* Required action: Range to reproduce from the entries below: the line with "theorem Device.popped_frameError (d", the line with "(d.popped b rest).compareModeEnable", and every line in between. Give them exactly and give nothing else.

Records from a data source
━━━━━━━━━━━━━━━━
-- ==== Sys2Proof/Laws/State.lean ====
section
/-! SUPPORT. One lemma per field per update of the state and of the device, each true by rfl, so that no later proof unfolds
a record update. -/

namespace Sys2Proof.Machine

/-! ### `State.setDev` -/

@[simp] theorem State.setDev_dev (s : State) (d : Device) :
    (s.setDev d).dev = d := rfl
@[simp] theorem State.setDev_params (s : State) (d : Device) :
    (s.setDev d).params = s.params := rfl
@[simp] theorem State.setDev_pending (s : State) (d : Device) :
    (s.setDev d).pending = s.pending := rfl
@[simp] theorem State.setDev_response (s : State) (d : Device) :
    (s.setDev d).response = s.response := rfl
@[simp] theorem State.setDev_outputs (s : State) (d : Device) :
    (s.setDev d).outputs = s.outputs := rfl
@[simp] theorem State.setDev_draws (s : State) (d : Device) :
    (s.setDev d).draws = s.draws := rfl

/-! ### `State.answer` -/

@[simp] theorem State.answer_dev (s : State) (r : Response) :
    (s.answer r).dev = s.dev := rfl
@[simp] theorem State.answer_params (s : State) (r : Response) :
    (s.answer r).params = s.params := rfl
@[simp] theorem State.answer_pending (s : State) (r : Response) :
    (s.answer r).pending = s.pending := rfl
@[simp] theorem State.answer_response (s : State) (r : Response) :
    (s.answer r).response = r := rfl
@[simp] theorem State.answer_outputs (s : State) (r : Response) :
    (s.answer r).outputs = s.outputs := rfl
@[simp] theorem State.answer_draws (s : State) (r : Response) :
    (s.answer r).draws = s.draws := rfl

/-! ### `State.emitTx` -/

@[simp] theorem State.emitTx_dev (s : State) (b : Byte) :
    (s.emitTx b).dev = s.dev := rfl
@[simp] theorem State.emitTx_params (s : State) (b : Byte) :
    (s.emitTx b).params = s.params := rfl
@[simp] theorem State.emitTx_pending (s : State) (b : Byte) :
    (s.emitTx b).pending = s.pending := rfl
@[simp] theorem State.emitTx_response (s : State) (b : Byte) :
    (s.emitTx b).response = s.response := rfl
@[simp] theorem State.emitTx_outputs (s : State) (b : Byte) :
    (s.emitTx b).outputs = s.outputs ++ [.txByte b] := rfl
@[simp] theorem State.emitTx_draws (s : State) (b : Byte) :
    (s.emitTx b).draws = s.draws := rfl

/-! ### `State.emitDiag` -/

@[simp] theorem State.emitDiag_dev (s : State) (d : Diag) :
    (s.emitDiag d).dev = s.dev := rfl
@[simp] theorem State.emitDiag_params (s : State) (d : Diag) :
    (s.emitDiag d).params = s.params := rfl
@[simp] theorem State.emitDiag_pending (s : State) (d : Diag) :
    (s.emitDiag d).pending = s.pending := rfl
@[simp] theorem State.emitDiag_response (s : State) (d : Diag) :
    (s.emitDiag d).response = s.response := rfl
@[simp] theorem State.emitDiag_outputs (s : State) (d : Diag) :
    (s.emitDiag d).outputs = s.outputs ++ [.diag d] := rfl
@[simp] theorem State.emitDiag_draws (s : State) (d : Diag) :
    (s.emitDiag d).draws = s.draws := rfl

/-! ### `State.optionalDiag` -/

@[simp] theorem State.optionalDiag_dev (s : State) (d : Diag) :
    (s.optionalDiag d).dev = s.dev := rfl
@[simp] theorem State.optionalDiag_params (s : State) (d : Diag) :
    (s.optionalDiag d).params = s.params := rfl
@[simp] theorem State.optionalDiag_pending (s : State) (d : Diag) :
    (s.optionalDiag d).pending = s.pending := rfl
@[simp] theorem State.optionalDiag_response (s : State) (d : Diag) :
    (s.optionalDiag d).response = s.response := rfl
@[simp] theorem State.optionalDiag_outputs (s : State) (d : Diag) :
    (s.optionalDiag d).outputs = s.outputs ++ (if Config.optionalDiag s.draws then [.diag d] else []) := rfl
@[simp] theorem State.optionalDiag_draws (s : State) (d : Diag) :
    (s.optionalDiag d).draws = s.draws + 1 := rfl

/-! ### `State.draw` -/

@[simp] theorem State.draw_dev (s : State) :
    (s.draw).dev = s.dev := rfl
@[simp] theorem State.draw_params (s : State) :
    (s.draw).params = s.params := rfl
@[simp] theorem State.draw_pending (s : State) :
    (s.draw).pending = s.pending := rfl
@[simp] theorem State.draw_response (s : State) :
    (s.draw).response = s.response := rfl
@[simp] theorem State.draw_outputs (s : State) :
    (s.draw).outputs = s.outputs := rfl
@[simp] theorem State.draw_draws (s : State) :
    (s.draw).draws = s.draws + 1 := rfl

/-! ### `Device.recomputeIrq` -/

@[simp] theorem Device.recomputeIrq_receiverEnabled (d : Device) :
    (d.recomputeIrq).receiverEnabled = d.receiverEnabled := rfl
@[simp] theorem Device.recomputeIrq_transmitterEnabled (d : Device) :
    (d.recomputeIrq).transmitterEnabled = d.transmitterEnabled := rfl
@[simp] theorem Device.recomputeIrq_receiverReady (d : Device) :
    (d.recomputeIrq).receiverReady = d.receiverReady := rfl
@[simp] theorem Device.recomputeIrq_receiverReadyIrqEnabled (d : Device) :
    (d.recomputeIrq).receiverReadyIrqEnabled = d.receiverReadyIrqEnabled := rfl
@[simp] theorem Device.recomputeIrq_transmitterReadyIrqEnabled (d : Device) :
    (d.recomputeIrq).transmitterReadyIrqEnabled = d.transmitterReadyIrqEnabled := rfl
@[simp] theorem Device.recomputeIrq_parityError (d : Device) :
    (d.recomputeIrq).parityError = d.parityError := rfl
@[simp] theorem Device.recomputeIrq_frameError (d : Device) :
    (d.recomputeIrq).frameError = d.frameError := rfl
@[simp] theorem Device.recomputeIrq_overrunError (d : Device) :
    (d.recomputeIrq).overrunError = d.overrunError := rfl
@[simp] theorem Device.recomputeIrq_compareSucceeded (d : Device) :
    (d.recomputeIrq).compareSucceeded = d.compareSucceeded := rfl
@[simp] theorem Device.recomputeIrq_parRaw (d : Device) :
    (d.recomputeIrq).parRaw = d.parRaw := rfl
@[simp] theorem Device.recomputeIrq_modeSel (d : Device) :
    (d.recomputeIrq).modeSel = d.modeSel := rfl
@[simp] theorem Device.recomputeIrq_compareModeEnable (d : Device) :
    (d.recomputeIrq).compareModeEnable = d.compareModeEnable := rfl
@[simp] theorem Device.recomputeIrq_compareVal1 (d : Device) :
    (d.recomputeIrq).compareVal1 = d.compareVal1 := rfl
@[simp] theorem Device.recomputeIrq_compareVal2 (d : Device) :
    (d.recomputeIrq).compareVal2 = d.compareVal2 := rfl
@[simp] theorem Device.recomputeIrq_fifo (d : Device) :
    (d.recomputeIrq).fifo = d.fifo := rfl
@[simp] theorem Device.recomputeIrq_irqLine (d : Device) :
    (d.recomputeIrq).irqLine = irqFn d := rfl
@[simp] theorem Device.recomputeIrq_faulted (d : Device) :
    (d.recomputeIrq).faulted = d.faulted := rfl

/-! ### `Device.push` -/

@[simp] theorem Device.push_receiverEnabled (d : Device) (b : Byte) :
    (d.push b).receiverEnabled = d.receiverEnabled := rfl
@[simp] theorem Device.push_transmitterEnabled (d : Device) (b : Byte) :
    (d.push b).transmitterEnabled = d.transmitterEnabled := rfl
@[simp] theorem Device.push_receiverReady (d : Device) (b : Byte) :
    (d.push b).receiverReady = true := rfl
@[simp] theorem Device.push_receiverReadyIrqEnabled (d : Device) (b : Byte) :
    (d.push b).receiverReadyIrqEnabled = d.receiverReadyIrqEnabled := rfl
@[simp] theorem Device.push_transmitterReadyIrqEnabled (d : Device) (b : Byte) :
    (d.push b).transmitterReadyIrqEnabled = d.transmitterReadyIrqEnabled := rfl
@[simp] theorem Device.push_parityError (d : Device) (b : Byte) :
    (d.push b).parityError = d.parityError := rfl
@[simp] theorem Device.push_frameError (d : Device) (b : Byte) :
    (d.push b).frameError = d.frameError := rfl
@[simp] theorem Device.push_overrunError (d : Device) (b : Byte) :
    (d.push b).overrunError = d.overrunError := rfl
@[simp] theorem Device.push_compareSucceeded (d : Device) (b : Byte) :
    (d.push b).compareSucceeded = d.compareSucceeded := rfl
@[simp] theorem Device.push_parRaw (d : Device) (b : Byte) :
    (d.push b).parRaw = d.parRaw := rfl
@[simp] theorem Device.push_modeSel (d : Device) (b : Byte) :
    (d.push b).modeSel = d.modeSel := rfl
@[simp] theorem Device.push_compareModeEnable (d : Device) (b : Byte) :
    (d.push b).compareModeEnable = d.compareModeEnable := rfl
@[simp] theorem Device.push_compareVal1 (d : Device) (b : Byte) :
    (d.push b).compareVal1 = d.compareVal1 := rfl
@[simp] theorem Device.push_compareVal2 (d : Device) (b : Byte) :
    (d.push b).compareVal2 = d.compareVal2 := rfl
@[simp] theorem Device.push_fifo (d : Device) (b : Byte) :
    (d.push b).fifo = d.fifo ++ [b] := rfl
@[simp] theorem Device.push_irqLine (d : Device) (b : Byte) :
    (d.push b).irqLine = d.irqLine := rfl
@[simp] theorem Device.push_faulted (d : Device) (b : Byte) :
    (d.push b).faulted = d.faulted := rfl

/-! ### `Device.popped` -/

@[simp] theorem Device.popped_receiverEnabled (d : Device) (b : Byte) (rest : List Byte) :
    (d.popped b rest).receiverEnabled = d.receiverEnabled := rfl
@[simp] theorem Device.popped_transmitterEnabled (d : Device) (b : Byte) (rest : List Byte) :
    (d.popped b rest).transmitterEnabled = d.transmitterEnabled := rfl
@[simp] theorem Device.popped_receiverReady (d : Device) (b : Byte) (rest : List Byte) :
    (d.popped b rest).receiverReady = if rest.isEmpty then false else d.receiverReady := rfl
@[simp] theorem Device.popped_receiverReadyIrqEnabled (d : Device) (b : Byte) (rest : List Byte) :
    (d.popped b rest).receiverReadyIrqEnabled = d.receiverReadyIrqEnabled := rfl
@[simp] theorem Device.popped_transmitterReadyIrqEnabled (d : Device) (b : Byte) (rest : List Byte) :
    (d.popped b rest).transmitterReadyIrqEnabled = d.transmitterReadyIrqEnabled := rfl
@[simp] theorem Device.popped_parityError (d : Device) (b : Byte) (rest : List Byte) :
    (d.popped b rest).parityError = d.parityError := rfl
@[simp] theorem Device.popped_frameError (d : Device) (b : Byte) (rest : List Byte) :
    (d.popped b rest).frameError = d.frameError := rfl
@[simp] theorem Device.popped_overrunError (d : Device) (b : Byte) (rest : List Byte) :
    (d.popped b rest).overrunError = d.overrunError := rfl
@[simp] theorem Device.popped_compareSucceeded (d : Device) (b : Byte) (rest : List Byte) :
    (d.popped b rest).compareSucceeded = if compareMatches d b then true else d.compareSucceeded := rfl
@[simp] theorem Device.popped_parRaw (d : Device) (b : Byte) (rest : List Byte) :
    (d.popped b rest).parRaw = d.parRaw := rfl
@[simp] theorem Device.popped_modeSel (d : Device) (b : Byte) (rest : List Byte) :
    (d.popped b rest).modeSel = d.modeSel := rfl
@[simp] theorem Device.popped_compareModeEnable (d : Device) (b : Byte) (rest : List Byte) :
    (d.popped b rest).compareModeEnable = d.compareModeEnable := rfl
@[simp] theorem Device.popped_compareVal1 (d : Device) (b : Byte) (rest : List Byte) :
    (d.popped b rest).compareVal1 = d.compareVal1 := rfl
@[simp] theorem Device.popped_compareVal2 (d : Device) (b : Byte) (rest : List Byte) :
    (d.popped b rest).compareVal2 = d.compareVal2 := rfl
@[simp] theorem Device.popped_fifo (d : Device) (b : Byte) (rest : List Byte) :
    (d.popped b rest).fifo = rest := rfl
@[simp] theorem Device.popped_irqLine (d : Device) (b : Byte) (rest : List Byte) :
    (d.popped b rest).irqLine = d.irqLine := rfl
@[simp] theorem Device.popped_faulted (d : Device) (b : Byte) (rest : List Byte) :
    (d.popped b rest).faulted = d.faulted := rfl

/-! ### `Device.raiseFault` -/

@[simp] theorem Device.raiseFault_receiverEnabled (d : Device) (c : FaultCode) :
    (d.raiseFault c).receiverEnabled = d.receiverEnabled := rfl
@[simp] theorem Device.raiseFault_transmitterEnabled (d : Device) (c : FaultCode) :
    (d.raiseFault c).transmitterEnabled = d.transmitterEnabled := rfl
@[simp] theorem Device.raiseFault_receiverReady (d : Device) (c : FaultCode) :
    (d.raiseFault c).receiverReady = d.receiverReady := rfl
@[simp] theorem Device.raiseFault_receiverReadyIrqEnabled (d : Device) (c : FaultCode) :
    (d.raiseFault c).receiverReadyIrqEnabled = d.receiverReadyIrqEnabled := rfl
@[simp] theorem Device.raiseFault_transmitterReadyIrqEnabled (d : Device) (c : FaultCode) :
    (d.raiseFault c).transmitterReadyIrqEnabled = d.transmitterReadyIrqEnabled := rfl
@[simp] theorem Device.raiseFault_parityError (d : Device) (c : FaultCode) :
    (d.raiseFault c).parityError = d.parityError := rfl
@[simp] theorem Device.raiseFault_frameError (d : Device) (c : FaultCode) :
    (d.raiseFault c).frameError = d.frameError := rfl
@[simp] theorem Device.raiseFault_overrunError (d : Device) (c : FaultCode) :
    (d.raiseFault c).overrunError = d.overrunError := rfl
@[simp] theorem Device.raiseFault_compareSucceeded (d : Device) (c : FaultCode) :
    (d.raiseFault c).compareSucceeded = d.compareSucceeded := rfl
@[simp] theorem Device.raiseFault_parRaw (d : Device) (c : FaultCode) :
    (d.raiseFault c).parRaw = d.parRaw := rfl
@[simp] theorem Device.raiseFault_modeSel (d : Device) (c : FaultCode) :
    (d.raiseFault c).modeSel = d.modeSel := rfl
@[simp] theorem Device.raiseFault_compareModeEnable (d : Device) (c : FaultCode) :
    (d.raiseFault c).compareModeEnable = d.compareModeEnable := rfl
@[simp] theorem Device.raiseFault_compareVal1 (d : Device) (c : FaultCode) :
    (d.raiseFault c).compareVal1 = d.compareVal1 := rfl
@[simp] theorem Device.raiseFault_compareVal2 (d : Device) (c : FaultCode) :
    (d.raiseFault c).compareVal2 = d.compareVal2 := rfl
@[simp] theorem Device.raiseFault_fifo (d : Device) (c : FaultCode) :
    (d.raiseFault c).fifo = d.fifo := rfl
@[simp] theorem Device.raiseFault_irqLine (d : Device) (c : FaultCode) :
    (d.raiseFault c).irqLine = d.irqLine := rfl
@[simp] theorem Device.raiseFault_faulted (d : Device) (c : FaultCode) :
    (d.raiseFault c).faulted = some c := rfl

end Sys2Proof.Machine
end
━━━━━━━━━━━━━━━━
* Response:
@[simp] theorem Device.popped_frameError (d : Device) (b : Byte) (rest : List Byte) :
    (d.popped b rest).frameError = d.frameError := rfl
@[simp] theorem Device.popped_overrunError (d : Device) (b : Byte) (rest : List Byte) :
    (d.popped b rest).overrunError = d.overrunError := rfl
@[simp] theorem Device.popped_compareSucceeded (d : Device) (b : Byte) (rest : List Byte) :
    (d.popped b rest).compareSucceeded = if compareMatches d b then true else d.compareSucceeded := rfl
@[simp] theorem Device.popped_parRaw (d : Device) (b : Byte) (rest : List Byte) :
    (d.popped b rest).parRaw = d.parRaw := rfl
@[simp] theorem Device.popped_modeSel (d : Device) (b : Byte) (rest : List Byte) :
    (d.popped b rest).modeSel = d.modeSel := rfl
@[simp] theorem Device.popped_compareModeEnable (d : Device) (b : Byte) (rest : List Byte) :
    (d.popped b rest).compareModeEnable = d.compareModeEnable := rfl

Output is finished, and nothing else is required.